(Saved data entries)
/-- REFRESH_ME (R184). -/
def Panel.refreshMe (p : Panel) : Panel :=
  match p.state with
  | .unknown | .syncing => p.markRestart
  | _ => p.toSyncing.markRestart

/-- Step 5 of R180, the request's effect on the panel (R184). -/
def Panel.requested (request fault : Nat) (p : Panel) : Panel :=
  if request = 1 then p.refreshMe
  else if request = 2 then { p with error := { p.error with fault := some fault } }
  else p

/-- Step 6 of R180. -/
def Panel.resyncDone (p : Panel) : Panel :=
  if p.resync then { p.toSyncing.markRestart with resync := false } else p

/-- Step 7 of R180. -/
def Panel.reclassify (j : Journal) (p : Panel) : Panel :=
  if p.isServed && p.refresh.isNone then p.classify j else p

/-- An ACK applied to a panel (R180). -/
def Panel.ack (j : Journal) (clock : Clock) (carried : Bool) (r : PanelReply) (p : Panel) : Panel :=
  ((((((p.answered clock r.report).recover).batchDone j carried).answeredState).requested r.request r.fault).resyncDone).reclassify j

/-- An ACK outcome with the causes it raises (R180, R184). -/
def applyAck (addr : Nat) (carried : Bool) (r : PanelReply) (s : State) : State :=
  let p := s.panelAt addr
  let s1 := s.withPanelAt addr (p.ack s.journal s.shows.clock carried r)
  let s2 := if p.phase = .resync then raise .programme .recovered s1 else s1
  if r.request = 2 then raise .programme .panelFault s2 else s2

/-- The failures of R181. -/
inductive Failure where
  | timeout
  | check
  | nak (reason : NakReason) (report : Nat)
  deriving DecidableEq, Repr

/-- The matching count and the last error (R181 step 1, R182). -/
def ErrorRecord.count (e : ErrorRecord) : Failure → ErrorRecord
  | .timeout => { e with timeouts := bump255 e.timeouts, last := some .timeout }
  | .check => { e with checks := bump255 e.checks, last := some .answerCheck }
  | .nak r _ => { e with naks := bump255 e.naks, last := some (.nak r) }

/-- A NAK's report and minute of last answer (R181, R182, R183). -/
def Panel.nakTaken (clock : Clock) (f : Failure) (p : Panel) : Panel :=
  match f with
  | .nak _ report => p.answered clock report
  | _ => p

/-- Step 1 of R181. -/
def Panel.failCounted (clock : Clock) (f : Failure) (p : Panel) : Panel :=
  let p1 := { p with error := { p.error.count f with recovered := false } }
  match f, p.state with
  | .nak _ _, .unknown => { p1.nakTaken clock f with state := .syncing }
  | _, _ => p1.nakTaken clock f

/-- SYNCING unless UNKNOWN, which it keeps (R181). -/
def Panel.syncUnlessUnknown (p : Panel) : Panel :=
  if p.state = .unknown then p else p.toSyncing

/-- Steps 2 to 4 of R181, with resync pending as it was. -/
def Panel.failStep (resync : Bool) (p : Panel) : Panel :=
  if p.retry < 3 then
    if resync then
      ({ p with retry := p.retry + 1, batch := none } : Panel).markRestart.syncUnlessUnknown
    else { p with retry := p.retry + 1 }
  else if p.phase = .normal then
    ({ p with phase := .resync, retry := 0, batch := none, refresh := none } : Panel).syncUnlessUnknown
  else { p with state := .offline, retry := 0, batch := none, refresh := none }

/-- A failure of a panel that is not OFFLINE (R181). -/
def Panel.fail (clock : Clock) (f : Failure) (p : Panel) : Panel :=
  ({ p.failCounted clock f with resync := false } : Panel).failStep p.resync

/-- A failed probe of an OFFLINE panel (R182). -/
def Panel.probeFail (clock : Clock) (f : Failure) (p : Panel) : Panel :=
  let p1 := { p with error := p.error.count f, resync := false, retry := 0 }
  match f with
  | .nak _ _ => (p1.nakTaken clock f).toSyncing
  | _ => p1

/-- A failure outcome with the cause it raises (R181, R182). -/
def applyFailure (addr : Nat) (f : Failure) (s : State) : State :=
  let p := s.panelAt addr
  if p.state = .offline then s.withPanelAt addr (p.probeFail s.shows.clock f)
  else
    let s1 := s.withPanelAt addr (p.fail s.shows.clock f)
    if ¬ p.retry < 3 ∧ p.phase = .resync then raise .programme .panelOffline s1 else s1

/-- What a transaction ends with (R167). -/
inductive LinkOutcome where
  | reply (r : PanelReply)
  | failure (f : Failure)
  deriving DecidableEq, Repr

def applyOutcome (addr : Nat) (carried : Bool) (o : LinkOutcome) (s : State) : State :=
  match o with
  | .reply r =>
    match r.nak with
    | some reason => applyFailure addr (.nak reason r.report) s
    | none => applyAck addr carried r s
  | .failure f => applyFailure addr f s

/-- The end of a transaction (R167, R172): the link is IDLE, the panel's idle time 0, and the outcome is applied unless
the discard mark is set. A discarded outcome leaves resync pending as it stands, which is the model's choice (log 34). -/
def endTransaction (t : Transaction) (o : LinkOutcome) (s : State) : State :=
  let s1 := s.withCond .idle
  let s2 := s1.withPanelAt t.addr { s1.panelAt t.addr with idle := 0 }
  if t.discard then s2 else applyOutcome t.addr t.hasBatch o s2

/-- The outcome when the window left reaches 0 (R167). -/
def windowOutcome (t : Transaction) : LinkOutcome := .failure (if t.begun then .check else .timeout)

/-- The window runs out at this tick (R167). -/
def windowOut (s : State) : State :=
  match s.link.cond with
  | .transaction t =>
    match t.window with
    | some w => if w ≤ 1 then endTransaction t (windowOutcome t) s else s
    | none => s
  | _ => s

/-- The Panel Link Controller's part of a 1 ms tick (R167). -/
def linkTick (s : State) : State :=
  match s.link.cond with
  | .transaction t =>
    match t.window with
    | some w =>
      if w ≤ 1 then endTransaction t (windowOutcome t) s
      else s.withCond (.transaction { t with window := some (w - 1) })
    | none => s
  | _ => s

/-- A panel's idle time at a 1 s tick (R172). -/
def Panel.idleTick (p : Panel) : Panel :=
  if p.state = .absent then p else { p with idle := Nat.min 300 (p.idle + 1) }

/-- The Panel Link Controller's part of a 1 s tick (R172). -/
def idleTick (s : State) : State := s.withLink { s.link with panels := s.link.panels.map Panel.idleTick }

/-! ### Set Panel and Link Reset -/

/-- A transaction is in flight to a panel. -/
def inFlight (s : State) (addr : Nat) : Bool :=
  match s.link.cond with
  | .transaction t => t.addr == addr
  | _ => false

/-- The discard mark set on the transaction in flight (R167). -/
def LinkCond.markDiscard : LinkCond → LinkCond
  | .transaction t => .transaction { t with discard := true }
  | c => c

/-- The view, a parameter of the view in force, or the group differs (R187). -/
def viewChanged (a b : PanelConfig) : Bool := viewRecord a != viewRecord b

/-- The runtime state after Set Panel (R187, log 34); a panel made ABSENT keeps resync pending as it stands. An ABSENT
panel made present takes the first row of R187 alone, also with a discarded transaction to it still in flight, which is
the model's choice (log 34). -/
def Panel.reconfigured (c : PanelConfig) (flight : Bool) (p : Panel) : Panel :=
  let changed := viewChanged p.config c
  let p1 := { p with config := c }
  if p.state = .absent then
    if c.present then { p1 with state := .unknown, shown := 0, phase := .normal, retry := 0, idle := 0 } else p1
  else if !c.present then
    { p1 with state := .absent, shown := 0, phase := .normal, retry := 0, batch := none, refresh := none }
  else if !changed then p1
  else if flight then { p1 with resync := true }
  else match p.state with
    | .unknown | .syncing => { p1.markRestart with batch := none, retry := 0 }
    | .current | .behind => { p1.toSyncing with retry := 0 }
    | _ => p1
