-- ==== Sys2Proof/Certificates/Slice0/Obligations.lean ====
section
/-! DEFINITION. The statements for the provers. `Takes` says that exec answers a next state and that the request is
answered on its port (Sys2Proof/Safety.lean). -/

section

open Sys2Proof Sys2Proof.Machine

/-! ### The step, the encodings, the laws -/

/-- The model's step (log 2): the front command is carried out on the rest; an empty queue idles. -/
def Obligations.StepRunsTheFrontCommand : Prop :=
  (∀ c rest s, s.pending = c :: rest → step s = exec c (s.withPending rest)) ∧
  ∀ s, s.pending = [] → step s = .next s

/-- R192, in the field forms of log 11 to log 14: every request's body reads back as that request. -/
def Obligations.RequestBodiesReadBack : Prop :=
  ∀ i h k b, i.wf = true → requestBody i = some (h, k, b) → parseBody h k b = some i

/-- R191 to R193: a frame's bytes, received one by one by a HUNTING receiver, are the frame that was sent. -/
def Obligations.BytesMakeTheFrame : Prop :=
  ∀ p f x, f.body.length ≤ 255 → x.receiver = .hunting →
    frameOf (frameBytes f) = some f ∧
    (0xC3#8 :: frameBytes f).foldl (fun y b => PortState.takeByte p b false y) x = PortState.accept p f x

/-- Every law holds right after reset. -/
def Obligations.ResetHasTheLaws : Prop :=
  Sized State.reset ∧ JournalLaw State.reset.journal ∧ PanelLaw State.reset ∧ PortsLaw State.reset ∧
  AlertLaw State.reset ∧ SeatLaw State.reset

/-- The tables keep their sizes. -/
def Obligations.StepKeepsTheSizes : Prop := ∀ s t, Sized s → step s = .next t → Sized t

/-- R154, with the bounds of R152 and R153. -/
def Obligations.StepKeepsTheJournalLaw : Prop :=
  ∀ s t, JournalLaw s.journal → step s = .next t → JournalLaw t.journal

/-- R172: no panel's shown revision exceeds the current revision. -/
def Obligations.StepKeepsThePanelLaw : Prop :=
  ∀ s t, JournalLaw s.journal → PanelLaw s → step s = .next t → PanelLaw t

/-- R194 to R197: the bounds of a port's lists and counts, and where a request can stand. That no request is in execution
while an answer waits for a place, whatever frame completes meanwhile, is the model's choice (log 19). -/
def Obligations.StepKeepsThePortsLaw : Prop := ∀ s t, PortsLaw s → step s = .next t → PortsLaw t

/-- R142: the alert line reads active exactly while the state is ALERT. -/
def Obligations.StepKeepsTheAlertLaw : Prop := ∀ s t, AlertLaw s → step s = .next t → AlertLaw t

/-- R26, R27, R46, R48, R50: counts within capacity, held counts and port counts equal to the ACTIVE holds, every slot on
the free list or ACTIVE and never both. -/
def Obligations.StepKeepsTheSeatLaw : Prop := ∀ s t, SeatLaw s → step s = .next t → SeatLaw t

/-! ### Reset and start-up -/

/-- R208, R206: RESET ends a store operation, keeps the image unless it was being erased or written, and holds every
output inactive; the other blocks stand at their hard-reset values (log 23). -/
def Obligations.HardResetStopsThePart : Prop :=
  ∀ s, ∃ t, exec .hardReset s = .next t ∧ t.phase = .inReset ∧ t.pending = s.pending ∧ t.store.state = .idle ∧
    (s.store.state = .erasing ∨ s.store.state = .writing → t.store.image = none) ∧
    (s.store.state = .idle ∨ s.store.state = .checking → t.store.image = s.store.image) ∧
    (∀ p, attention p t = false) ∧ chimeLine t = none ∧ t.link.cond = .idle ∧
    t.shows.shows = [] ∧ t.journal = ⟨0, 0, []⟩ ∧ ∀ p, t.portAt p = PortState.reset

/-- R208 steps 1 to 4, R140, R205: the items or their defaults become the working values, the blocks take their
hard-reset values, each start line its first sample. -/
def Obligations.StartUpReadsTheImage : Prop :=
  ∀ lines holds s, s.phase = .inReset → ∃ t, exec (.startUp lines holds) s = .next t ∧ t.phase = .starting ∧
    (∀ i, holds = true → s.store.image = some i → itemsOf t = i ∧ t.storeInvalid = false) ∧
    (holds = false ∨ s.store.image = none → itemsOf t = .default ∧ t.storeInvalid = true) ∧
    t.shows.clock = ⟨false, 0, 0⟩ ∧ t.shows.shows = [] ∧ t.shows.titles = List.replicate 64 none ∧
    t.seat.free = List.range 192 ∧ t.journal = ⟨0, 0, []⟩ ∧ t.chime.playing = none ∧ t.store.state = .idle ∧
    (∀ p ∈ t.link.panels, p.state = if p.config.present then .unknown else .absent) ∧
    (∀ p, t.portAt p = PortState.reset) ∧ t.pending = s.pending ∧
    ∀ i, i < 16 → t.lineState i = ⟨lineLevel lines i, 0⟩

/-- R148, R97, R208 steps 5 to 7: the level found, the alert state, its effects, and nothing filed. Two points are the
model's choice: the sample at which the level is found (log 24), and that a reel held at start-up keeps its play count
(log 25). -/
def Obligations.StartUpFindsTheAlert : Prop :=
  ∀ level s, Sized s → s.phase = .starting → level = s.house.alertLine.stable → 0 < s.house.alertLine.count →
    s.house.alertEntry.debounce ≤ s.house.alertLine.count + 1 →
    ∃ t, exec (.startUpAlertFound level) s = .next t ∧ t.phase = .running ∧ t.house.alertLine = ⟨level, 0⟩ ∧
      t.journal = s.journal ∧ t.link = { s.link with beaconPending := true } ∧
      t.ports.a = s.ports.a ∧ t.ports.b = s.ports.b ∧
      (s.storeInvalid = true → causeSet .programme .storeInvalid t = true) ∧
      (s.storeInvalid = false → t.ports = s.ports) ∧
      (readsActive s.house.alertEntry.polarity level = true →
        t.house.alert = .alert ∧ t.chime = s.chime.trigger s.policy.chimeEnable .alarm ∧
        ((t.noticeSlot 31).notice.map (·.cls)) = some .evacuate ∧
        ∀ r, r < 4 → (s.reelAt r).slots ≠ [] → t.reelAt r = { s.reelAt r with state := .held }) ∧
      (readsActive s.house.alertEntry.polarity level = false →
        t.house.alert = .normal ∧ t.chime = s.chime ∧ t.notice = s.notice ∧
        ∀ r, r < 4 → (s.reelAt r).slots ≠ [] → t.reelAt r = cued s true (s.reelAt r)) ∧
      ∀ r, r < 4 → (s.reelAt r).slots = [] → t.reelAt r = s.reelAt r

/-! ### Ticks -/

/-- R134, R135, R138, R141, R167, R193: whatever the order of the receivers, a 1 ms tick samples every line, counts every gap,
lowers the response window and the milliseconds left of the note in progress; a note at its last millisecond ends as
chimeNoteEnd says, and an alert line that becomes active leaves an ALARM pass in progress. -/
def Obligations.MillisecondTick : Prop :=
  ∀ lines alert order s, Sized s → s.phase = .running →
    ∃ t, exec (.tick1ms lines alert order) s = .next t ∧
      (∀ i, i < 16 →
        t.lineState i = ((s.lineState i).sample (s.lineEntry i).debounce (lineLevel lines i)).1) ∧
      t.house.alertLine = (s.house.alertLine.sample s.house.alertEntry.debounce alert).1 ∧
      (∀ p bytes gap, (s.portAt p).receiver = .inFrame bytes gap →
        (t.portAt p).receiver = if 5 ≤ gap + 1 then .hunting else .inFrame bytes (gap + 1)) ∧
      (∀ p, (s.portAt p).receiver = .hunting → (t.portAt p).receiver = .hunting) ∧
      (∀ tr w, s.link.cond = .transaction tr → tr.window = some w → 1 < w →
        ∃ b, t.link.cond = .transaction { tr with window := some (w - 1), hasBatch := b }) ∧
      (∀ r, r = s.house.alertLine.sample s.house.alertEntry.debounce alert →
        ((r.2 = true → readsActive s.house.alertEntry.polarity alert = false) →
          (s.chime.playing = none → t.chime = s.chime) ∧
          ∀ pl, s.chime.playing = some pl →
            (1 < pl.left → t.chime = { s.chime with playing := some { pl with left := pl.left - 1 } }) ∧
            (pl.left ≤ 1 → r.2 = false → ∃ u, exec .chimeNoteEnd s = .next u ∧ t.chime = u.chime)) ∧
        (r.2 = true → readsActive s.house.alertEntry.polarity alert = true → s.house.alert ≠ .alert →
          s.policy.chimeEnable = true → s.chime.alarm ≠ [] →
          ∃ pl, t.chime.playing = some pl ∧ pl.pattern = .alarm)) ∧
      t.shows.clock = s.shows.clock ∧ t.policy = s.policy ∧ t.store = s.store ∧ t.house.map = s.house.map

Goal of the exercise
Every line above that holds the word "AlertLaw" needs to be copied.

Written response
  AlertLaw State.reset ∧ SeatLaw State.reset
def Obligations.StepKeepsTheAlertLaw : Prop := ∀ s t, AlertLaw s → step s = .next t → AlertLaw t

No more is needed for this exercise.